- **What is expected**:
Go over the data and keep only the lines that include "with".

- **Dataset records**:
-- ==== Sys2Proof/Safety.lean ====
section
/-! DEFINITION. What claims about this machine are stated in: when a command can act on a packet, the
invariant of a sound machine, what a command may store to, and which states the host cannot tell
apart. -/

namespace Sys2Proof.Machine

/-- The instance holds a packet that every fixed offset lies inside (R22, R44): the condition under
which a command other than INIT_DEFAULT and LOAD performs its rule (R71). -/
def Codec.Ready (x : Codec) : Prop := x.pv = true ∧ bufMin ≤ x.len

/-- Two instances hold the same state of R22 (the output ports aside). -/
def Codec.SameState (x y : Codec) : Prop :=
  y.pv = x.pv ∧ y.len = x.len ∧ y.buf = x.buf ∧ y.dv = x.dv ∧ y.dt = x.dt ∧ y.errlog = x.errlog

/-- Two instances hold the same packet and destination (PV, LEN, BUF, DV, DT): what R200 says an
error keeps. -/
def Codec.SamePacket (x y : Codec) : Prop :=
  y.pv = x.pv ∧ y.len = x.len ∧ y.buf = x.buf ∧ y.dv = x.dv ∧ y.dt = x.dt

/-- The eight bytes of BUF from an offset up, the first most significant (R40, R41). -/
def Codec.eightBytes (x : Codec) (off : Nat) : BitVec 64 :=
  x.buf.read off ++ x.buf.read (off + 1) ++ x.buf.read (off + 2) ++ x.buf.read (off + 3)
    ++ x.buf.read (off + 4) ++ x.buf.read (off + 5) ++ x.buf.read (off + 6) ++ x.buf.read (off + 7)

/-- Int64 (R10). -/
def InInt64 (n : Int) : Prop := -(2 ^ 63) ≤ n ∧ n ≤ 2 ^ 63 - 1

/-- A command answers a next state that ends OK with a given result. -/
def Answers (i : Instr) (s : State) (d : Dout) : Prop :=
  ∃ t, exec i s = .next t ∧ t.cur.status = 0 ∧ t.cur.dout = some d

/-- Every instance but the selected one is the same. -/
def State.SameOthers (s t : State) : Prop := ∀ k, k ≠ s.sel → t.codec k = s.codec k

/-- Everything of the machine but its instances is the same. -/
def State.SameOutside (s t : State) : Prop :=
  t.cfg = s.cfg ∧ t.clients = s.clients ∧ t.run = s.run ∧ t.sel = s.sel ∧ t.pending = s.pending

/-- A sound instance: the canonical form of BUF, no byte listed past LEN, the bounds of LEN while
PV = 1 (R22), only codec codes in ERRLOG and STATUS (R31, R203), and DOUT present only when
STATUS = 0 (R60). -/
structure Codec.Sound (g : Config) (x : Codec) : Prop where
  memory : x.buf.wf = true
  inside : ∀ c ∈ x.buf, c.1 < x.len
  length : x.pv = true → bufMin ≤ x.len ∧ x.len ≤ g.bufMax
  errlog : x.errlog.toNat ≤ 7
  status : x.status.toNat ≤ 7
  result : x.dout.isSome = true → x.status = 0

/-- A sound Client: a timeout of at least 1 ms (R193), a status of R203, and a value only with
status 0. -/
structure Client.Sound (g : Config) (y : Client) : Prop where
  timeout : (g.tps : Int) ≤ y.timeout.toInt * 1000
  status : y.status.toNat ≤ 10
  result : y.value.isSome = true → y.status = 0

/-- A sound machine: lawful parameters (R8), canonical lists, sound instances and Clients. -/
structure State.Sound (s : State) : Prop where
  params : s.cfg.lawful
  codecsForm : Sparse.wf Codec.reset s.codecs = true
  clientsForm : Sparse.wf (Client.fresh s.cfg Endpoint.unset) s.clients = true
  codecs : ∀ k, (s.codec k).Sound s.cfg
  clients : ∀ c, (s.client c).Sound s.cfg

/-- A byte offset inside a wire timestamp's field (R148). -/
def WireTs.covers (f : WireTs) (a : Nat) : Bool := decide (f.offset ≤ a) && decide (a < f.offset + 8)

end Sys2Proof.Machine

namespace Sys2Proof
open Sys2Proof.Machine

/-- A data operand with the don't-care tick count of an absent OTIME operand cleared (R61). -/
def Din.normal : Din → Din
  | .nothing => .nothing
  | .otime p t => Din.ofTime (optTime p t)
  | .bytes b => .bytes b

/-- The offsets of BUF a command may store to (R45): byte 0 for a byte-0 setter, the field's eight
bytes for a timestamp setter, all of BUF for a constructor, none for any other command. -/
def Instr.stores : Instr → Nat → Bool
  | .getLi, _ => false
  | .setLi _, a => a == 0
  | .getVn, _ => false
  | .setVn _, a => a == 0
  | .getMode, _ => false
  | .setMode _, a => a == 0
  | .getStratum, _ => false
  | .getPoll, _ => false
  | .getPrecision, _ => false
  | .getRootDelay, _ => false
  | .getRootDispersion, _ => false
  | .getReferenceId, _ => false
  | .getRefTs, _ => false
  | .setRefTs _, a => WireTs.covers .ref a
  | .getOrgTs, _ => false
  | .setOrgTs _, a => WireTs.covers .org a
  | .getRcvTs, _ => false
  | .setRcvTs _, a => WireTs.covers .rcv a
  | .getXmtTs, _ => false
  | .setXmtTs _, a => WireTs.covers .xmt a
  | .getDstTs, _ => false
  | .setDstTs _, _ => false
  | .getRtt, _ => false
  | .getOffset, _ => false
  | .initDefault, _ => true
  | .load _, _ => true
  | .readBuf, _ => false

/-- The read commands (R46): every GET, and READ_BUF. -/
def Instr.reads : Instr → Bool
  | .getLi => true
  | .setLi _ => false
  | .getVn => true
  | .setVn _ => false
  | .getMode => true
  | .setMode _ => false
  | .getStratum => true
  | .getPoll => true
  | .getPrecision => true
  | .getRootDelay => true
  | .getRootDispersion => true
  | .getReferenceId => true
  | .getRefTs => true
  | .setRefTs _ => false
  | .getOrgTs => true
  | .setOrgTs _ => false
  | .getRcvTs => true
  | .setRcvTs _ => false
  | .getXmtTs => true
  | .setXmtTs _ => false
  | .getDstTs => true
  | .setDstTs _ => false
  | .getRtt => true
  | .getOffset => true
  | .initDefault => false
  | .load _ => false
  | .readBuf => true

/-- The two constructors, the commands accepted while PV = 0 (R71). -/
def Instr.constructs : Instr → Bool
  | .getLi => false
  | .setLi _ => false
  | .getVn => false
  | .setVn _ => false
  | .getMode => false
  | .setMode _ => false
  | .getStratum => false
  | .getPoll => false
  | .getPrecision => false
  | .getRootDelay => false
  | .getRootDispersion => false
  | .getReferenceId => false
  | .getRefTs => false
  | .setRefTs _ => false
  | .getOrgTs => false
  | .setOrgTs _ => false
  | .getRcvTs => false
  | .setRcvTs _ => false
  | .getXmtTs => false
  | .setXmtTs _ => false
  | .getDstTs => false
  | .setDstTs _ => false
  | .getRtt => false
  | .getOffset => false
  | .initDefault => true
  | .load _ => true
  | .readBuf => false

/-- Whether a command writes DV (R45): SET_DST_TS and the constructors. -/
def Instr.writesDestination : Instr → Bool
  | .getLi => false
  | .setLi _ => false
  | .getVn => false
  | .setVn _ => false
  | .getMode => false
  | .setMode _ => false
  | .getStratum => false
  | .getPoll => false
  | .getPrecision => false
  | .getRootDelay => false
  | .getRootDispersion => false
  | .getReferenceId => false
  | .getRefTs => false
  | .setRefTs _ => false
  | .getOrgTs => false
  | .setOrgTs _ => false
  | .getRcvTs => false
  | .setRcvTs _ => false
  | .getXmtTs => false
  | .setXmtTs _ => false
  | .getDstTs => false
  | .setDstTs _ => true
  | .getRtt => false
  | .getOffset => false
  | .initDefault => true
  | .load _ => true
  | .readBuf => false

/-- The errors a command may raise once it is decoded (R203). -/
def Instr.errors : Instr → List Err
  | .getLi => [.noPacket]
  | .setLi _ => [.noPacket]
  | .getVn => [.noPacket]
  | .setVn _ => [.noPacket]
  | .getMode => [.noPacket]
  | .setMode _ => [.noPacket, .modeDomain]
  | .getStratum => [.noPacket]
  | .getPoll => [.noPacket]
  | .getPrecision => [.noPacket]
  | .getRootDelay => [.noPacket]
  | .getRootDispersion => [.noPacket]
  | .getReferenceId => [.noPacket]
  | .getRefTs => [.noPacket]
  | .setRefTs _ => [.noPacket, .tsRange]
  | .getOrgTs => [.noPacket]
  | .setOrgTs _ => [.noPacket, .tsRange]
  | .getRcvTs => [.noPacket]
  | .setRcvTs _ => [.noPacket, .tsRange]
  | .getXmtTs => [.noPacket]
  | .setXmtTs _ => [.noPacket, .tsRange]
  | .getDstTs => [.noPacket]
  | .setDstTs _ => [.noPacket]
  | .getRtt => [.noPacket, .state, .overflow]
  | .getOffset => [.noPacket, .state, .overflow]
  | .initDefault => []
  | .load _ => [.size]
  | .readBuf => [.noPacket]

end Sys2Proof

namespace Sys2Proof.Machine

/-- Two instances that differ only in what the spec calls unspecified and unobservable (R33, I1, I2):
LEN and BUF while PV = 0, and DT while DV = 0. -/
def Codec.Alike (x y : Codec) : Prop :=
  y.pv = x.pv ∧ y.dv = x.dv ∧ y.errlog = x.errlog ∧ y.status = x.status ∧ y.dout = x.dout
    ∧ (x.pv = true → y.len = x.len ∧ y.buf = x.buf) ∧ (x.dv = true → y.dt = x.dt)

end Sys2Proof.Machine
end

- **Response box**:
/-- A command answers a next state that ends OK with a given result. -/
/-- A sound Client: a timeout of at least 1 ms (R193), a status of R203, and a value only with
/-- A data operand with the don't-care tick count of an absent OTIME operand cleared (R61). -/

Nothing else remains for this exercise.